Analysis of plant growth showed that cgf1–2;cgf2 was significantly reduced in plant height (Fig. 4c, f), rosette diameter (Fig. 4d, f), and fresh weight (Fig. 4e). Interestingly, two heterozygous double mutants cgf1–1;cgf2/+ and cgf1–1/+;cgf2 were also defective in growth (Fig. 4c-f), similar to that of cgf1–2;cgf2, indicating haploinsufficiency. Introducing a genomic CGF2 fragment complemented the growth defects of cgf1–2;cgf2 (Fig. 4c-f) whereas downregulating CGF1 in cgf2 mimicked the growth defects of cgf1–2;cgf2 (Figure S4), both supporting a key role of CGFs in plant growth.

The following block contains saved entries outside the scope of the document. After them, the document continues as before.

/-- R16, R23, R88, R331, R352, R358 to R360, R362, R364, R392: what the loss of a core leaves and the spare that takes its identity,
heartbeats and missing ones, the second failure of a cluster that makes the die suspect, the votes that quarantine a core or
declare a die or MD lost, whose entry goes DOWN and then names a spare, and the rebuilding of a lost symbol, which gives back the
byte that the equations of R331 had there; in a group the stops and charges that end a recovery wait for it.
Log 46 (DESIGN CHOICE): the number that counts a core's empty intervals, and that they are events; log 31 (DESIGN CHOICE): CYCLES
of a spare core; log 32 (DESIGN CHOICE): which remote die replaces a lost one; log 47 (DEDUCED): a second failure while the first
core awaits its spare is one too; log 48 (DEDUCED): JNEXT steps back for a task lost with its core; log 52 (DEDUCED): votes, the
spare's entry at once, and what the loss of a package charges. -/
def Obligations.LossEvents : Prop :=
  (∀ (a : Byte) (n : Nat), gpow 0 a = a ∧ gpow (n + 1) a = gpow n (if a.getLsbD 7 then (a <<< 1) ^^^ 0x1D#8 else a <<< 1)) ∧
  (∀ (d d' : Nat → Byte) (lost : List Nat) (x : Nat),
    d 10 = (List.range 10).foldl (fun p i => p ^^^ d i) 0 → d 11 = (List.range 10).foldl (fun p i => p ^^^ gpow i (d i)) 0 →
    lost.length ≤ 2 → (∀ y ∈ lost, y < 12) → x ∈ lost → (∀ y, y ∉ lost → d' y = d y) → rebuiltByte d' lost x = d x) ∧
  ∀ (core unit die md u j : Nat) (sym : Fin 12) (v : Vote) (e : Erasure) (l : Nat × Nat) (jb : Job) (s : State),
    let c := s.core core
    let both : Prop := v.spa = true ∧ v.spb = true ∧ s.sp.works false = true ∧ s.sp.works true = true ∧ s.sp.replaced = []
    (core < 24576 → c.life = .alive → ∃ t, exec (.parityLocal core) s = .next t ∧ (t.core core).life = .failed ∧
      (t.core core).task = none ∧ (t.core core).loc = [] ∧ (t.core core).regs = Regs.zero ∧ t.mem = s.mem ∧
      (t.core core).dbg.trcctl = c.dbg.trcctl ∧ t.sp.log = s.sp.log ++ [.parity core] ∧
      ∀ k, c.task = some k → c.written = [] → ((t.core core).chans[Fin.ofNat 16 k.chan]).jnext =
        if (c.chans[Fin.ofNat 16 k.chan]).ctl.toNat / 0x20000000 % 2 = 1 then
          ((c.chans[Fin.ofNat 16 k.chan]).jnext + 15) % 16 else (c.chans[Fin.ofNat 16 k.chan]).jnext) ∧
    (core < 24576 → c.life ≠ .alive → core ∈ s.sp.failed → s.coreEntryDown core = true →
      clusterOf core ∉ (s.die (dieOf core)).csUsed →
      ∃ t, exec (.spareCoreTakeover core) s = .next t ∧ (t.core core).life = .alive ∧
        clusterOf core ∈ (t.die (dieOf core)).csUsed ∧ t.iod.log = s.iod.log ++ [.map (.core core 0x08)] ∧
        core ∈ t.sp.quarantine ∧ core ∉ t.sp.failed ∧ t.sp.rr = true ∧ (∀ h : Fin 16, (t.core core).rings[h] = Ring.zero) ∧
        (t.core core).dbg.evcnt = (if c.dbg.evsel.toNat / 256 % 2 = 1 then 0 else c.dbg.evcnt) ∧
        (∀ r ∈ t.sp.readings, r.done = false → r.selects core = true → r.loss = true) ∧
        ∀ x b, s.gangOf c = some x → s.job c.jobNo = some b → (t.core core).bufacl = b.launch.bufacl ∧
          ∀ k, k < 224 → (t.core core).cwN k = b.launch.cws.getD k 0) ∧
    (let quiet (n : Nat) : Prop := n ∉ s.sp.failed ∧ (s.core n).dbg.halted = false ∧ ((s.die die).beats.find n).getD 0 < 3
     die < 24 → s.xdDown die die = false → (s.die die).stopped = false →
      ((∀ i, i < 1024 → quiet (die * 1024 + i)) →
        ∃ t, exec (.heartbeatIntervalEnd die) s = .next t ∧ t.cores = s.cores ∧ ∀ i, i < 1024 →
          let n := die * 1024 + i
          (t.die die).beats.find n = some (((s.die die).beats.find n).getD 0 + 1)) ∧
      (dieOf core = die → core ∉ s.sp.failed → c.dbg.halted = false → (s.die die).beats.find core = some 3 →
        (∀ i, i < 1024 → die * 1024 + i ≠ core → quiet (die * 1024 + i)) →
        ∃ t, exec (.heartbeatIntervalEnd die) s = .next t ∧ (t.core core).life = .failed ∧
          t.sp.failed = s.sp.failed ++ [core] ∧
          (let second : Prop := clusterOf core ∈ (s.die die).csUsed ∨
            ∃ n ∈ s.sp.failed, n ≠ core ∧ dieOf n = die ∧ clusterOf n = clusterOf core
           (second → t.sp.suspect = s.sp.suspect ++ [die] ∧ t.iod.log = s.iod.log) ∧
           (¬second → t.sp.suspect = s.sp.suspect ∧
            t.iod.log = s.iod.log ++ [.map (.core core (BitVec.ofNat 8 (0x40 + s.coreEntry core % 16)))])))) ∧
    (core < 24576 → core ∉ s.sp.failed → s.xdDown (dieOf core) (dieOf core) = false →
      let n := ((s.die (dieOf core)).beats.find core).getD 0
      (c.dbg.halted = true ∨ (s.die (dieOf core)).stopped = true ∨ 16 ≤ n → s.countInterval core =
        s.modDie (dieOf core) fun x => { x with beats := x.beats.put core (max 1 (n % 16)) }) ∧
      (c.dbg.halted = false → (s.die (dieOf core)).stopped = false → n < 3 → s.countInterval core =
        s.modDie (dieOf core) fun x => { x with beats := x.beats.put core (n + 1) })) ∧
    (unit < 32 → unit ∉ s.sp.lost → ∃ t, exec (.dieHeartbeat unit) s = .next t ∧
      t.sp.dieBeats.toList.getD unit 0 = s.iod.ptime ∧ t.cores = s.cores) ∧
    (unit < 32 → unit ∉ s.sp.suspect → s.sp.dieBeats.toList.getD unit 0 + 300000 ≤ s.iod.ptime →
      exec (.dieHeartbeatTimeout unit) s =
        .next { s with sp := { s.sp with suspect := s.sp.suspect ++ [unit] } }) ∧
    (unit < 32 → s.iod.ptime < s.sp.dieBeats.toList.getD unit 0 + 300000 →
      exec (.dieHeartbeatTimeout unit) s = .next s) ∧
    (v.subject = .core core → v.spa = true → s.sp.works false = true → s.sp.replaced = [] → core ∈ s.sp.failed →
      core ∉ s.sp.quarantine → ∃ t, exec (.peerVote v) s = .next t ∧ t.sp.quarantine = s.sp.quarantine ++ [core] ∧
        (t.core core).life = .quarantined) ∧
    (∀ l p, (pickSpare l p = none ↔ l = []) ∧
      ∀ k, pickSpare l p = some k → k ∈ l ∧ (k % 2 = p % 2 ∨ ∀ q ∈ l, q % 2 ≠ p % 2)) ∧
    (v.subject = .xd die → die < 24 → both → s.erasure = none →
      (die ∉ s.sp.lost →
        (∀ p, pickSpare s.sp.spares (s.xdNow die % 32) = some p →
          ∃ t, exec (.peerVote v) s = .next t ∧ t.iod.log = s.iod.log ++
            [.map (.xd die (downEntry (s.xdNow die))), .map (.xd die (BitVec.ofNat 32 p))] ∧ t.sp.rr = true ∧
            p ∉ t.sp.spares ∧ ∀ n, dieOf n = die → n ∈ s.cores.map (·.1) → (t.core n).life = .failed) ∧
        (s.sp.spares = [] → ∃ t, exec (.peerVote v) s = .next t ∧
          t.iod.log = s.iod.log ++ [.map (.xd die (downEntry (s.xdNow die)))] ∧ die ∈ t.sp.lost)) ∧
      (die ∈ s.sp.lost → ∃ t w, exec (.peerVote v) s = .next t ∧ t.iod.log = s.iod.log ++ [.map (.xd die w)] ∧
        w.toNat / 0x40000000 = 2 ∧ w.toNat % 32 < 26 ∧ w.toNat / 32 % 512 = 0 ∧ die ∉ t.sp.lost)) ∧
    (v.subject = .md md → md < 8 → both → s.erasure = none → 24 + md ∉ s.sp.lost →
      ∃ t, exec (.peerVote v) s = .next t ∧ t.iod.log = s.iod.log ++ [.map (.md md (downEntry (s.mdNow md)))] ∧
        t.sp.rr = true ∧ 24 + md ∈ t.sp.lost ∧ (∀ a, homeOf a = md → t.mem.read a = 0) ∧
        ∀ f ∈ s.iod.frames, s.job f.2 = some jb → jb.stop = none → jb.completed = false →
          t.job f.2 = some { jb with stop := some .memlost }) ∧
    (∀ w, (downEntry w).toNat = 0x40000000 + w % 0x40000000) ∧
    -- a group: the last steps of a recovery wait until what is lost is rebuilt
    (v.subject = .md md → md < 8 → both → s.erasure = some e → 6 ≤ v.peers → 24 + md ∉ s.sp.lost →
      ∃ t, exec (.peerVote v) s = .next t ∧ t.iod.log = s.iod.log ++ [.map (.md md (downEntry (s.mdNow md)))] ∧
        t.sp.rr = true ∧ 24 + md ∈ t.sp.lost ∧ t.jobs = s.jobs ∧
        ∀ f ∈ s.iod.frames, s.frameProtected f.1 = false → f.2 ∈ t.sp.memDue) ∧
    (v.subject = .package e.position → both → s.erasure = some e → 6 ≤ v.peers → e.position < 12 → e.frames ≠ [] →
      (∀ k, k < 8 → s.mdNow k / 0x40000000 ≠ 1) → (∀ u, (e.lost.filter fun l => l.1 == u).length ≤ 1) →
      s.job j = some jb → jb.completed = false → jb.replaying = false → jb.stop = none →
      ∃ t, exec (.peerVote v) s = .next t ∧ t.job j = some { jb with replaying := true } ∧ j ∈ t.sp.chargeDue) ∧
    (s.rebuildable e l = true ↔ (e.lost.filter fun k => k.1 == l.1).length < 3 ∧
      (l.2 = symbolAt e.position l.1 → ∀ k, k < 8 → s.mdNow k / 0x40000000 ≠ 1)) ∧
    (s.lossOpen = true ↔ (∃ k, k < 8 ∧ s.mdNow k / 0x40000000 = 1) ∨ ∃ e, s.erasure = some e ∧
      ∃ l ∈ e.lost, l.2 = symbolAt e.position l.1 ∧ s.rebuildable e l = true) ∧
    (s.lossOpen = true → s.settleLoss = s) ∧
    (s.lossOpen = false → s.settleLoss.sp.memDue = [] ∧ s.settleLoss.sp.chargeDue = [] ∧
      (s.job j = some jb → jb.stop = none → jb.completed = false →
        (j ∈ s.sp.memDue → s.settleLoss.job j = some { jb with stop := some .memlost }) ∧
        (j ∉ s.sp.memDue → s.sp.chargeDue = [j] → jb.replaying = true →
          s.settleLoss.job j = some (if jb.launch.jreplay ≤ jb.replays then { jb with replaying := false, stop := some .failed }
            else { jb with charges := jb.charges + 1 })))) ∧
    (∀ k rest, e.wanted = k :: rest → (∃ l ∈ e.lost, l.1 = k ∧ s.rebuildable e l = true) → (s.isNext e u = true ↔ u = k)) ∧
    (e.wanted = [] → (s.isNext e u = true ↔ ∀ l ∈ e.lost, s.rebuildable e l = true → u ≤ l.1)) ∧
    (v.subject = .xd die → die < 24 → s.sp.works false = true → s.sp.works true = true → s.sp.replaced = [] →
      v.spa ≠ v.spb → ∃ t, exec (.peerVote v) s = .next t ∧ t.sp.rr = true ∧ t.iod.log = s.iod.log ∧
        t.sp.log = s.sp.log ++ [.disagreement v.subject]) ∧
    (let lost := (e.lost.filter fun l => l.1 == u).map (·.2)
     s.erasure = some e → s.mem.wf = true → e.symbols.wf = true → sym.val ∈ lost → lost.length ≤ 2 → s.rebuildable e (u, sym.val) = true →
      s.isNext e u = true → s.net.parity = [] →
      ∃ t e', exec (.stripeRebuild u sym) s = .next t ∧ t.erasure = some e' ∧ (u, sym.val) ∉ e'.lost ∧
        ∀ b, b < 65536 → t.symbolByte e' u sym.val b =
          rebuiltByte (fun i => s.symbolByte e u i b) lost sym.val)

CGFs play roles in female gametogenesis and embryogenesis
By silique analysis, we observed the presence of wrinkled, white ovules in developing siliques of cgf1–1;cgf2/+, cgf1–1/+;cgf2, and cgf1–2;cgf2 (Fig. 5a-h). Wrinkled, white ovules are usually consequences of failed fertilization [17, 18]. To determine whether this was the case, we examined mature ovules by confocal laser scanning microscopy (CLSM). Optical sections of wild-type ovules showed a well-patterned embryo sac with a central vacuole, central cell nucleus, egg cell nucleus, and synergid nuclei surrounded by integument cells (Fig. 5i). By contrast, a portion of ovules from cgf1–1;cgf2/+, cgf1–1/+;cgf2, and cgf1–2;cgf2 did not contain embryo sac structure although integuments seemed normal (Fig. 5j-l). The defective embryo sac structure in cgf1–1;cgf2/+, cgf1–1/+;cgf2, and cgf1–2;cgf2 would have caused the reduced fertility. Indeed, pollen from cgf1–1;cgf2/+, cgf1–1/+;cgf2, and cgf1–2;cgf2 showed no difference from that of wild type (Figure S5), supporting that the reduced fertility was from the female rather than male side.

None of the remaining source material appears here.